RECORDED INFORMATION ->
########

/-- The reduction pump finishes: STAGE holds the sum, or the command ends without effect (R318, R327, R328, R385). -/
def State.reductionDone (s : State) (q seq : Nat) : State :=
  match s.cmd? q seq with
  | none => s
  | some c =>
    match c.descs with
    | [] => s
    | t :: srcs =>
      let stage := field c.rec_ 0x20 8
      let len := (descOf t.img).allocLen
      let die := stackDie stage
      if s.runs 313 ∧ c.kind = .reduce ∧ c.stage = .running ∧ c.inputsHere ∧ !s.reduceBehind c then
        if !s.inputsReadable c.descs then s.askInputs c.descs
        else
          let s := c.descs.foldl (fun s u => s.countRead u.range.1 u.range.2.1 u.range.2.2) s
          if c.descs.any (fun u => s.homePoisoned u.range.1 u.range.2.1 u.range.2.2) then s.lostInput c
          else match s.sumOf c t srcs with
            | none => s.noEffect c 0x11
            | some sum =>
              let s := s.homeWrite 0 stage sum
              let s := s.addCnt C.PDIE_CNT_REDUCED (len * srcs.length) die
              let s := s.addCnt C.HBMC_CNT_ADDED (len * (srcs.length - 1)) (stage / 2 ^ 36 % 16)
              (s.setInt F.PDIE_INT_STATUS.RED_DONE die).outputsDone c
      else s

def execReductionDone (q : Fin 4096) (seq : W32) (s : State) : Host.Outcome State Fault Refusal :=
  .next (s.reductionDone q seq.toNat)

end Sys2Proof.Machine
end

########

YOUR GOAL -> The records are given above. Copy each line in them that holds "descs".

REPLY ->
    match c.descs with
        if !s.inputsReadable c.descs then s.askInputs c.descs
          let s := c.descs.foldl (fun s u => s.countRead u.range.1 u.range.2.1 u.range.2.2) s
          if c.descs.any (fun u => s.homePoisoned u.range.1 u.range.2.1 u.range.2.2) then s.lostInput c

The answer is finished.